## DATA FOR ANALYSIS
-- ==== Sys2Proof/Machine/Serving.lean ====
section
/-!
DEFINITION. Sys2Proof/Machine/Serving.lean: batches, requests and training steps: admission, steps, candidate records,
cancellation, pause, resume and expiry (spec/07_attention_kv.md, spec/11_partitions_serving.md R355-R376, spec/03 R118-R124).
-/
namespace Sys2Proof.Machine
open Reg

/-! ### Admission (R227, R228, R234, R235, R240, R241, R360, R370) -/

/-- Bytes of a candidate-record slot (R411). -/
def slotBytes (kmax : Nat) : Nat := 16 + 8 * kmax

/-- The longest K of a batch's rows. -/
def kMax (rows : List RowParams) : Nat := rows.foldl (fun n r => max n r.k) 0

/-- Is a list strictly ascending? -/
def ascending : List Nat → Bool
  | a :: b :: t => decide (a < b) && ascending (b :: t)
  | _ => true

/-- Do a row's own fields keep R227, R234, R235, R240, R241 and R358, with `e` its expected length? -/
def rowOk (m : Manifest) (r : RowParams) (e : Nat) : Bool :=
  (r.pageLog2 == 0 || (decide (4 ≤ r.pageLog2) && decide (r.pageLog2 ≤ 10))) &&
  decide (1 ≤ r.promptLen) && decide (1 ≤ r.maxNew) && decide (r.maxNew ≤ 131072) &&
  decide (e ≤ (if m.attention.any (fun a => a.window.isNone) then 32768 else 131072)) &&
  decide (r.globals.length ≤ 64) && ascending r.globals &&
  decide (1 ≤ r.k) && decide (r.k ≤ 256) && decide (r.k ≤ m.vocab) &&
  decide (r.bias.length ≤ 64) && r.bias.all (fun b => decide (b.1 < m.vocab))

/-- The record of a refused row (R360, R396). -/
def refuseRow (s : State) (c : Cmd) (id i tag status : Nat) : State :=
  let x := reqRec s 0 0 i status 1 tag id
  postRec s c.fn c.ring x

/-- A batch's row without a request. -/
def padRow (k : Nat) : Row := { req := none, k, pos := 0, stopped := false }

/-- A NEW row admitted: entry, page size, reservation (R227, R228, R362). -/
def admitNew (s : State) (c : Cmd) (m : Manifest) (handle id i : Nat) (held : Bool) (r : RowParams) : Row × State :=
  let e := r.promptLen + r.maxNew
  if !rowOk m r e then (padRow r.k, refuseRow s c id i r.tag 0x21)
  else
    let p := pageSize m e r.pageLog2
    let n := reserveBytes m e p r.globals
    if !fitsT2 s c.part n then (padRow r.k, refuseRow s c id i r.tag 0x30)
    else
      let q : Req := { part := c.part, state := if held then .held else .active, handle, tag := r.tag, fn := c.fn, ring := c.ring,
                       batch := id, row := i, e, p, charge := n, k := r.k, bias := r.bias, globals := r.globals, stops := r.stops }
      match newReq s q with
      | none => (padRow r.k, refuseRow s c id i r.tag 0x31)
      | some x => ({ req := some x.1, k := r.k, pos := 0, stopped := false }, charge2 x.2 c.part n)

/-- A CONTINUE row admitted (R368, R370): a READY request whose reservation is extended to its new E. -/
def admitContinue (s : State) (c : Cmd) (m : Manifest) (handle id i : Nat) (held : Bool) (r : RowParams) : Row × State :=
  match findReq s r.req with
  | none => (padRow r.k, refuseRow s c id i r.tag (if expiredHandle s r.req then 0x13 else 0x21))
  | some e =>
    let q := req s e
    let len := q.written + r.promptLen + r.maxNew
    if q.part ≠ c.part ∨ q.state ≠ .ready ∨ q.train = true ∨ q.handle ≠ handle ∨ rowOk m r len = false then
      (padRow r.k, refuseRow s c id i r.tag 0x21)
    else
      let n := reserveBytes m len q.p r.globals
      if !fitsT2 s c.part (n - q.charge) then (padRow r.k, refuseRow s c id i r.tag 0x30)
      else
        let s := charge2 (credit2 s c.part q.charge) c.part (max n q.charge)
        let q := { q with state := if held then .held else .active, tag := r.tag, fn := c.fn, ring := c.ring, batch := id, row := i,
                          e := len, charge := max n q.charge, due := if held then q.due else 0, k := r.k, bias := r.bias,
                          globals := r.globals, stops := r.stops }
        ({ req := some e, k := r.k, pos := q.written - 1, stopped := false }, setReq s e q)

/-- The rows of a batch admitted or refused, each on its own (R360). -/
def admitRows (c : Cmd) (m : Manifest) (handle id : Nat) (held : Bool) : Nat → List RowParams → State → List Row × State
  | _, [], s => ([], s)
  | i, r :: t, s =>
    let x := if r.kind = 2 then (padRow 0, s)
      else if r.kind = 0 then admitNew s c m handle id i held r
      else admitContinue s c m handle id i held r
    let y := admitRows c m handle id held (i + 1) t x.2
    (x.1 :: y.1, y.2)

/-- Does a partition's cast hold new work back (R339)? -/
def barrierUp (s : State) (p : Nat) : Bool := castRuns s p

/-- A handle that a batch or training step may name (R331, R343): RESIDENT, and no forced eviction in progress. -/
def usable (s : State) (p n role entry : Nat) : Option Handle :=
  (handleIn s p n).filter (fun x => x.st == 1 && !forcedOut x && decide (entry < x.man.roles.length) && x.man.roles.getD entry 3 == role)

/-- BATCH_SUBMIT's checks before any row, and its effect (R358, R360, R411). -/
def submitBatch (b : BatchHead) (rows : List RowParams) (listsOk : Bool) (c : Cmd) (s : State) : State :=
  match usable s c.part b.handle 0 b.entry with
  | none => complete s c 0x21 {}
  | some x =>
    let n := rows.length
    let need := (if b.mode = 1 then b.steps else 1) * n * slotBytes (kMax rows)
    if n = 0 ∨ 64 < n ∨ 1 < b.mode ∨ (b.mode = 1 ∧ (b.steps = 0 ∨ 4096 < b.steps)) ∨ 3 < b.prio ∨ b.tokLen = 0 ∨ listsOk = false ∨
        b.out % 8 ≠ 0 ∨ b.outLen < need then complete s c 0x21 {}
    else if noClusters s c.part then complete s c 0x31 {}
    else
      let id := pick s ((List.range 4097).filter (fun i => (batch? s i).isNone))
      match id.1 with
      | none => complete id.2 c 0x31 {}
      | some id' =>
        let held := barrierUp id.2 c.part
        let r := admitRows c x.man b.handle id' held 0 rows id.2
        let s := r.2
        let y : Batch := { part := c.part, handle := b.handle, entry := b.entry, cmd := some c, fn := c.fn, ring := c.ring, rows := r.1,
                           greedy := b.mode == 1, steps := if b.mode = 1 then b.steps else 0, prio := b.prio, out := b.out,
                           kmax := kMax rows, prefill := b.tokLen, tokens := 0, mask := b.mask, tokLen := b.tokLen, done := 0, held,
                           running := false, waiting := false, replay := false, order := s.srv.order,
                           admitted := (r.1.filter (fun q => q.req.isSome)).length }
        pagesForStep (settleBatch (setBatch { s with srv := { s.srv with order := s.srv.order + 1 } } id' y) id') id'

/-- BATCH_SUBMIT (R358-R361): the packet stays in its ring while the partition or the device has too few free request
entries for its NEW rows (R360). -/
def execBatchSubmit (h : Pkt) (b : BatchHead) (rows : List RowParams) (listsOk : Bool) (s : State) : Out :=
  let new := (rows.filter (fun r => r.kind == 0)).length
  if !ringFenced s h.fn h.ring && (pktFailure s h 0x30 .owned false).isNone && !roomFor s h.part new then .next s
  else .next (withPkt s h 0x30 0 .owned false (submitBatch b rows listsOk))

/-- BATCH_SUBMIT that continues a HOST batch (R243, R410); new work is refused while the partition has no cluster (R25). -/
def continueBatch (id out outLen : Nat) (c : Cmd) (s : State) : State :=
  match batch? s id with
  | none => complete s c 0x21 {}
  | some x =>
    if x.part ≠ c.part ∨ x.greedy = true ∨ x.waiting = false ∨ out % 8 ≠ 0 ∨ outLen < x.rows.length * slotBytes x.kmax then
      complete s c 0x21 {}
    else if noClusters s c.part then complete s c 0x31 {}
    else
      let s := (x.rows.filterMap (·.req)).foldl (fun s e => setReq s e { req s e with fn := c.fn, ring := c.ring }) s
      setBatch s id { x with cmd := some c, fn := c.fn, ring := c.ring, out, waiting := false, done := 0 }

## TASK STATEMENT
Please filter the listing down to lines that include the word "steps".

## TASK RESULT
DEFINITION. Sys2Proof/Machine/Serving.lean: batches, requests and training steps: admission, steps, candidate records,
    let need := (if b.mode = 1 then b.steps else 1) * n * slotBytes (kMax rows)
    if n = 0 ∨ 64 < n ∨ 1 < b.mode ∨ (b.mode = 1 ∧ (b.steps = 0 ∨ 4096 < b.steps)) ∨ 3 < b.prio ∨ b.tokLen = 0 ∨ listsOk = false ∨
                           greedy := b.mode == 1, steps := if b.mode = 1 then b.steps else 0, prio := b.prio, out := b.out,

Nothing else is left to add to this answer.